Managed Kubernetes worker nodes will allow you to provision, scale, and update groups of EC2 worker nodes through EKS.
This feature fulfills https://github.com/aws/containers-roadmap/issues/57
As a quick note, can we make sure that this will interact/play nicely with cluster-autoscaler? If we can get managed, autoscaling worker nodes, this would be amazing.
Along with draining nodes in an upgrade situation.
Shouldn't this one be solved as part of implementing Fargate for EKS? https://github.com/aws/containers-roadmap/issues/32
You could use Virtual Kubelet
Fargate for EKS is a different thing @dnobre, with Fargate there are no worker nodes to manage. So this issue about managing worker nodes is not relevant to Fargate.
@tabern being able to support cluster-autoscaler is important to people.

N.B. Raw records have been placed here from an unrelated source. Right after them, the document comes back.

-- ==== Sys2Proof/Syntax.lean ====
section
/-! DEFINITION. The instruction set as syntax. `Instr` has one constructor for each of the 512 rows of
spec/opcode_table.json; `Form` is the same instruction seen through the operand fields of rule R103 (one constructor for
each rule of files 40 to 46), and `Instr.form` (Sys2Proof/Decode.lean) relates the two. The meanings (Sys2Proof/Machine/)
and the encoder are written on the fields; the decoder is written on the table. -/

namespace Sys2Proof

/-- The seven registers a 3-bit register field can name (rule R103; code 6 is the memory operand `(HL)`). -/
inductive Reg8 where
  | b | c | d | e | h | l | a
  deriving DecidableEq, Repr

/-- The pairs of the 2-bit `rp` field (rule R103). -/
inductive Pair where
  | bc | de | hl | sp
  deriving DecidableEq, Repr

/-- The pairs of the 2-bit `rp2` field, used by PUSH and POP (rule R103). -/
inductive StackPair where
  | bc | de | hl | af
  deriving DecidableEq, Repr

/-- The four conditions (rules R103 and R240). -/
inductive Cond where
  | nz | z | nc | c
  deriving DecidableEq, Repr

/-- The eight accumulator operations of the `alu` field (rule R103). -/
inductive AluOp where
  | add | adc | sub | sbc | and | xor | or | cp
  deriving DecidableEq, Repr

/-- The eight rotate and shift operations of the `rot` field (rule R103). -/
inductive RotOp where
  | rlc | rrc | rl | rr | sla | sra | swap | srl
  deriving DecidableEq, Repr

/-- The operand `s = r[z]` of a prefixed instruction: a register, or the byte HL points at (rule R214). -/
inductive Operand8 where
  | reg (r : Reg8)
  | atHl
  deriving DecidableEq, Repr

/-- The eleven primary bytes without an instruction (rule R111). -/
inductive UnmappedOp where
  | xD3 | xDB | xDD | xE3 | xE4 | xEB | xEC | xED | xF4 | xFC | xFD
  deriving DecidableEq, Repr

/-- An instruction by its rule and operand fields. Immediates are the bytes as fetched: `n` and `d` the byte after the
opcode, `nn` the two bytes after it as one word (rule R104). -/
inductive Form where
  -- 46_misc.md
  | nop | halt | stop | di | ei
  | unmapped (u : UnmappedOp)
  -- 40_loads8.md
  | ldRegReg (dst src : Reg8)
  | ldRegImm (dst : Reg8) (n : Byte)
  | ldRegAtHl (dst : Reg8)
  | ldAtHlReg (src : Reg8)
  | ldAtHlImm (n : Byte)
  | ldAAtBc | ldAAtDe | ldAtBcA | ldAtDeA
  | ldAAtNn (nn : Word)
  | ldAtNnA (nn : Word)
  | ldhAAtN (n : Byte)
  | ldhAtNA (n : Byte)
  | ldhAAtC | ldhAtCA
  | ldAtHlIncA | ldAAtHlInc | ldAtHlDecA | ldAAtHlDec
  -- 41_loads16_stack.md
  | ldPairImm (rp : Pair) (nn : Word)
  | ldAtNnSp (nn : Word)
  | ldSpHl
  | ldHlSpDisp (d : Byte)
  | push (q : StackPair)
  | pop (q : StackPair)
  -- 42_alu8.md
  | aluReg (op : AluOp) (r : Reg8)
  | aluAtHl (op : AluOp)
  | aluImm (op : AluOp) (n : Byte)
  | incReg (r : Reg8)
  | incAtHl
  | decReg (r : Reg8)
  | decAtHl
  | daa | cpl | scf | ccf
  -- 43_alu16.md
  | addHl (rp : Pair)
  | incPair (rp : Pair)
  | decPair (rp : Pair)
  | addSpDisp (d : Byte)
  -- 44_rotates_bits.md
  | rlca | rrca | rla | rra
  | rot (op : RotOp) (o : Operand8)
  | bitTest (b : Fin 8) (o : Operand8)
  | bitRes (b : Fin 8) (o : Operand8)
  | bitSet (b : Fin 8) (o : Operand8)
  -- 45_control.md
  | jp (nn : Word)
  | jpCond (cc : Cond) (nn : Word)
  | jpHl
  | jr (d : Byte)
  | jrCond (cc : Cond) (d : Byte)
  | call (nn : Word)
  | callCond (cc : Cond) (nn : Word)
  | ret
  | retCond (cc : Cond)
  | rst (t : Fin 8)
  | reti
  -- 30_encoding.md rule R110
  | prefixCb (op2 : Byte)
  deriving DecidableEq, Repr

/-- The 512 rows of spec/opcode_table.json: first the rows with an immediate, then the others, each group in the table's
order. (Lean's runtime can build at most 245 constructors that carry data, so those come first.) -/
inductive Instr where
  | ldBcNn (nn : Word)
  | ldBN (n : Byte)
  | ldAtNnSp (nn : Word)
  | ldCN (n : Byte)
  | ldDeNn (nn : Word)
  | ldDN (n : Byte)
  | jrD8 (d : Byte)
  | ldEN (n : Byte)
  | jrNzD8 (d : Byte)
  | ldHlNn (nn : Word)
  | ldHN (n : Byte)
  | jrZD8 (d : Byte)
  | ldLN (n : Byte)
  | jrNcD8 (d : Byte)
  | ldSpNn (nn : Word)
  | ldAtHlN (n : Byte)
  | jrCD8 (d : Byte)
  | ldAN (n : Byte)
  | jpNzNn (nn : Word)
  | jpNn (nn : Word)
  | callNzNn (nn : Word)
  | addAN (n : Byte)
  | jpZNn (nn : Word)
  | prefixCb (op2 : Byte)
  | callZNn (nn : Word)
  | callNn (nn : Word)
  | adcAN (n : Byte)
  | jpNcNn (nn : Word)
  | callNcNn (nn : Word)
  | subN (n : Byte)
  | jpCNn (nn : Word)
  | callCNn (nn : Word)
  | sbcAN (n : Byte)
  | ldhAtNA (n : Byte)
  | andN (n : Byte)
  | addSpD8 (d : Byte)
  | ldAtNnA (nn : Word)
  | xorN (n : Byte)
  | ldhAAtN (n : Byte)
  | orN (n : Byte)
  | ldHlSpD (d : Byte)
  | ldAAtNn (nn : Word)
  | cpN (n : Byte)
  | nop
  | ldAtBcA
  | incBc
  | incB
  | decB
  | rlca
  | addHlBc
  | ldAAtBc
  | decBc
  | incC
  | decC
  | rrca
  | stop
  | ldAtDeA
  | incDe
  | incD
  | decD
  | rla
  | addHlDe
  | ldAAtDe
  | decDe
  | incE
  | decE
  | rra
  | ldAtHlIncA
  | incHl
  | incH
  | decH
  | daa
  | addHlHl
  | ldAAtHlInc
  | decHl
  | incL
  | decL
  | cpl
  | ldAtHlDecA
  | incSp
  | incAtHl
  | decAtHl
  | scf
  | addHlSp
  | ldAAtHlDec
  | decSp
  | incA
  | decA
  | ccf
  | ldBB
  | ldBC
  | ldBD
  | ldBE
  | ldBH
  | ldBL
  | ldBAtHl
  | ldBA
  | ldCB
  | ldCC
  | ldCD
  | ldCE
  | ldCH
  | ldCL
  | ldCAtHl
  | ldCA
  | ldDB
  | ldDC
  | ldDD
  | ldDE
  | ldDH
  | ldDL
  | ldDAtHl
  | ldDA
  | ldEB
  | ldEC
  | ldED
  | ldEE
  | ldEH
  | ldEL
  | ldEAtHl
  | ldEA
  | ldHB
  | ldHC
  | ldHD
  | ldHE
  | ldHH
  | ldHL
  | ldHAtHl
  | ldHA
  | ldLB
  | ldLC
  | ldLD
  | ldLE
  | ldLH
  | ldLL
  | ldLAtHl
  | ldLA
  | ldAtHlB
  | ldAtHlC
  | ldAtHlD
  | ldAtHlE
  | ldAtHlH
  | ldAtHlL
  | halt
  | ldAtHlA
  | ldAB
  | ldAC
  | ldAD
  | ldAE
  | ldAH
  | ldAL
  | ldAAtHl
  | ldAA
  | addAB
  | addAC
  | addAD
  | addAE
  | addAH
  | addAL
  | addAAtHl
  | addAA
  | adcAB
  | adcAC
  | adcAD
  | adcAE
  | adcAH
  | adcAL
  | adcAAtHl
  | adcAA
  | subB
  | subC
  | subD
  | subE
  | subH
  | subL
  | subAtHl
  | subA
  | sbcAB
  | sbcAC
  | sbcAD
  | sbcAE
  | sbcAH
  | sbcAL
  | sbcAAtHl
  | sbcAA
  | andB
  | andC
  | andD
  | andE
  | andH
  | andL
  | andAtHl
  | andA
  | xorB
  | xorC
  | xorD
  | xorE
  | xorH
  | xorL
  | xorAtHl
  | xorA
  | orB
  | orC
  | orD
  | orE
  | orH
  | orL
  | orAtHl
  | orA
  | cpB
  | cpC
  | cpD
  | cpE
  | cpH
  | cpL
  | cpAtHl
  | cpA
  | retNz
  | popBc
  | pushBc
  | rst00
  | retZ
  | ret
  | rst08
  | retNc
  | popDe
  | unmappedD3
  | pushDe
  | rst10
  | retC
  | reti
  | unmappedDB
  | unmappedDD
  | rst18
  | popHl
  | ldhAtCA
  | unmappedE3
  | unmappedE4
  | pushHl
  | rst20
  | jpHl
  | unmappedEB
  | unmappedEC
  | unmappedED
  | rst28
  | popAf
  | ldhAAtC
  | di
  | unmappedF4
  | pushAf
  | rst30
  | ldSpHl
  | ei
  | unmappedFC
  | unmappedFD
  | rst38
  | rlcB
  | rlcC
  | rlcD
  | rlcE
  | rlcH
  | rlcL
  | rlcAtHl
  | rlcA
  | rrcB
  | rrcC
  | rrcD
  | rrcE
  | rrcH
  | rrcL
  | rrcAtHl
  | rrcA
  | rlB
  | rlC
  | rlD
  | rlE
  | rlH
  | rlL
  | rlAtHl
  | rlA
  | rrB
  | rrC
  | rrD
  | rrE
  | rrH
  | rrL
  | rrAtHl
  | rrA
  | slaB
  | slaC
  | slaD
  | slaE
  | slaH
  | slaL
  | slaAtHl
  | slaA
  | sraB
  | sraC
  | sraD
  | sraE
  | sraH
  | sraL
  | sraAtHl
  | sraA
  | swapB
  | swapC
  | swapD
  | swapE
  | swapH
  | swapL
  | swapAtHl
  | swapA
  | srlB
  | srlC
  | srlD
  | srlE
  | srlH
  | srlL
  | srlAtHl
  | srlA
  | bit0B
  | bit0C
  | bit0D
  | bit0E
  | bit0H
  | bit0L
  | bit0AtHl
  | bit0A
  | bit1B
  | bit1C
  | bit1D
  | bit1E
  | bit1H
  | bit1L
  | bit1AtHl
  | bit1A
  | bit2B
  | bit2C
  | bit2D
  | bit2E
  | bit2H
  | bit2L
  | bit2AtHl
  | bit2A
  | bit3B
  | bit3C
  | bit3D
  | bit3E
  | bit3H
  | bit3L
  | bit3AtHl
  | bit3A
  | bit4B
  | bit4C
  | bit4D
  | bit4E
  | bit4H
  | bit4L
  | bit4AtHl
  | bit4A
  | bit5B
  | bit5C
  | bit5D
  | bit5E
  | bit5H
  | bit5L
  | bit5AtHl
  | bit5A
  | bit6B
  | bit6C
  | bit6D
  | bit6E
  | bit6H
  | bit6L
  | bit6AtHl
  | bit6A
  | bit7B
  | bit7C
  | bit7D
  | bit7E
  | bit7H
  | bit7L
  | bit7AtHl
  | bit7A
  | res0B
  | res0C
  | res0D
  | res0E
  | res0H
  | res0L
  | res0AtHl
  | res0A
  | res1B
  | res1C
  | res1D
  | res1E
  | res1H
  | res1L
  | res1AtHl
  | res1A
  | res2B
  | res2C
  | res2D
  | res2E
  | res2H
  | res2L
  | res2AtHl
  | res2A
  | res3B
  | res3C
  | res3D
  | res3E
  | res3H
  | res3L
  | res3AtHl
  | res3A
  | res4B
  | res4C
  | res4D
  | res4E
  | res4H
  | res4L
  | res4AtHl
  | res4A
  | res5B
  | res5C
  | res5D
  | res5E
  | res5H
  | res5L
  | res5AtHl
  | res5A
  | res6B
  | res6C
  | res6D
  | res6E
  | res6H
  | res6L
  | res6AtHl
  | res6A
  | res7B
  | res7C
  | res7D
  | res7E
  | res7H
  | res7L
  | res7AtHl
  | res7A
  | set0B
  | set0C
  | set0D
  | set0E
  | set0H
  | set0L
  | set0AtHl
  | set0A
  | set1B
  | set1C
  | set1D
  | set1E
  | set1H
  | set1L
  | set1AtHl
  | set1A
  | set2B
  | set2C
  | set2D
  | set2E
  | set2H
  | set2L
  | set2AtHl
  | set2A
  | set3B
  | set3C
  | set3D
  | set3E
  | set3H
  | set3L
  | set3AtHl
  | set3A
  | set4B
  | set4C
  | set4D
  | set4E
  | set4H
  | set4L
  | set4AtHl
  | set4A
  | set5B
  | set5C
  | set5D
  | set5E
  | set5H
  | set5L
  | set5AtHl
  | set5A
  | set6B
  | set6C
  | set6D
  | set6E
  | set6H
  | set6L
  | set6AtHl
  | set6A
  | set7B
  | set7C
  | set7D
  | set7E
  | set7H
  | set7L
  | set7AtHl
  | set7A
  deriving DecidableEq, Repr

end Sys2Proof
end

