-- ==== Sys2Proof/Machine/Misc.lean ====
section
/-! DEFINITION. NOP, HALT, STOP, DI, EI and the eleven unmapped opcodes (spec/46_misc.md). One operation for each rule, and then one definition for each row of the opcode table. -/

namespace Sys2Proof.Machine

/-- `NOP` (rule R260). -/
def nop (s : State) : State := s.took 1

/-- `HALT` (rule R261): the latch is set and execution goes on. -/
def halt (s : State) : State := { s with halted := true }.took 1

/-- `STOP` (rule R262): the latch is set and execution goes on; one byte long. -/
def stop (s : State) : State := { s with stopped := true }.took 1

/-- `DI` (rule R263). -/
def disableInterrupts (s : State) : State := { s with ime := false }.took 1

/-- `EI` (rule R264): at once. -/
def enableInterrupts (s : State) : State := { s with ime := true }.took 1

/-- An unmapped opcode executes as NOP (rule R265). -/
def unmappedNop (s : State) : State := s.took 1

/-- `NOP` (rule R260). -/
def execNop (s : State) : Result := .next (nop s)

/-- `STOP` (rule R262). -/
def execStop (s : State) : Result := .next (stop s)

/-- `HALT` (rule R261). -/
def execHalt (s : State) : Result := .next (halt s)

/-- `unmapped 0xD3` (rule R265). -/
def execUnmappedD3 (s : State) : Result := .next (unmappedNop s)

/-- `unmapped 0xDB` (rule R265). -/
def execUnmappedDB (s : State) : Result := .next (unmappedNop s)

/-- `unmapped 0xDD` (rule R265). -/
def execUnmappedDD (s : State) : Result := .next (unmappedNop s)

/-- `unmapped 0xE3` (rule R265). -/
def execUnmappedE3 (s : State) : Result := .next (unmappedNop s)

/-- `unmapped 0xE4` (rule R265). -/
def execUnmappedE4 (s : State) : Result := .next (unmappedNop s)

/-- `unmapped 0xEB` (rule R265). -/
def execUnmappedEB (s : State) : Result := .next (unmappedNop s)

/-- `unmapped 0xEC` (rule R265). -/
def execUnmappedEC (s : State) : Result := .next (unmappedNop s)

/-- `unmapped 0xED` (rule R265). -/
def execUnmappedED (s : State) : Result := .next (unmappedNop s)

/-- `DI` (rule R263). -/
def execDi (s : State) : Result := .next (disableInterrupts s)

/-- `unmapped 0xF4` (rule R265). -/
def execUnmappedF4 (s : State) : Result := .next (unmappedNop s)

/-- `EI` (rule R264). -/
def execEi (s : State) : Result := .next (enableInterrupts s)

/-- `unmapped 0xFC` (rule R265). -/
def execUnmappedFC (s : State) : Result := .next (unmappedNop s)

/-- `unmapped 0xFD` (rule R265). -/
def execUnmappedFD (s : State) : Result := .next (unmappedNop s)

end Sys2Proof.Machine
end

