-- ==== Sys2Proof/Machine/Core.lean ====
section
/-! DEFINITION. The machine as the host runs it. -/

def Sys2Proof.core : Host.Core := { State := Sys2Proof.Machine.State, Fault := Sys2Proof.Machine.Fault, Refusal := Sys2Proof.Machine.Refusal, step := Sys2Proof.Machine.step, reset := Sys2Proof.Machine.State.reset }
end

At the moment it expects to manipulate ASGs through that API. But if you add an EKS API they please contribute a patch or fork to cluster-autoscaler to be able to use the new API.
If you provide your own autoscaling instead, it has to be aware on the cluster workload and all ASGs, you’d need to a k8s service or daemonset to provide custom metrics to ASG. And in some way, when there are many ASGs, to choose which one to scale up/down next, as cluster-autoscaler does.
cluster-autoscaler has to use some tricks to scale to/from zero nodes in an ASG, because it don’t know what a node would look like when there are none. The improvement the EKS API could provide would be to expose what a node would be (instance type, AZ, node labels, node taints, tags) when the node group is scaled to zero.
cluster-autoscaler also has trouble when scaling up multi-AZ ASGs, because it can’t specify which AZ the new node will be in (e.g. when the un-scheduled workload is AZ-specific). The ability to specify an AZ when scaling up and EKS node group would be great.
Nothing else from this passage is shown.